There are some very interesting ideas here about storytelling and writing and reading. Moreover, one cannot help but draw the parallel between Sabiha’s choice and the narrator’s. Was the story given? Or taken? Just as Sabiha took what she wanted from someone else.

To what lengths will we go to in justifying the actions we take?

On the other hand, I am taken with this idea of story as gift, of finding ourselves in other people’s stories, or in the true telling of our own story.

Jesus used stories to teach and warn and entice, and to help us discover our hearts.

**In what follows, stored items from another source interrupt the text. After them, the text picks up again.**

-- ==== Sys2Proof/Machine/Timing.lean ====
section
/-! DEFINITION. The minimum waits (R8), what is asked of the delay primitive for each (R114), its select code (R32), and
the time a trace asks for (R247). No rule reads any of it (R246). -/

namespace Sys2Proof.Machine

/-- The minimum of a wait in nanoseconds (R8). -/
def Wait.minimum (p : Params) : Wait → Nat
  | .setup => 40
  | .pulse => 80
  | .hold => 10
  | .dataValid => 160
  | .addressSettle => 4000
  | .startup => 10000000 + p.margin

/-- The wait asked for: the minimum rounded up to a multiple of DELAY_RES (R8, R114, D23). -/
def Wait.asked (p : Params) (k : Wait) : Nat :=
  (k.minimum p + (p.delayRes - 1)) / p.delayRes * p.delayRes

/-- dly_sel (R32). -/
def Wait.select : Wait → BitVec 3
  | .setup => 0#3
  | .pulse => 1#3
  | .hold => 2#3
  | .dataValid => 3#3
  | .addressSettle => 4#3
  | .startup => 5#3

/-- The nanoseconds an event asks the delay primitive to wait. -/
def Event.asked (p : Params) : Event → Nat
  | .delay k => k.asked p
  | .line _ _ | .dir _ | .sample _ | .timingEnable => 0

/-- The nanoseconds a trace asks the delay primitive to wait in all (R247). -/
def askedTime (p : Params) (trace : List Event) : Nat := (trace.map (Event.asked p)).sum

end Sys2Proof.Machine
end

Maybe that is partly why I love reading books so much. However, I would lose a sense of perspective on my true self if I didn’t compare what I read with the true story of Jesus.

In an interesting device, the narrator is only named in the final pages... Ken. Until then, he has been someone with some history revealed to the reader, but not named. The naming comes as a revelation. John names him as he comments that Ken knows everything about him, but he knows nothing about Ken.

That is where there is a difference between authors and God. While God knows everything about us, he has also revealed so much about himself in his Word. I create a new story with God, weaving in with others, making sense in his meta-narrative. As Nouwen points out, we must receive the gift of God’s story, and make room for it in our lives.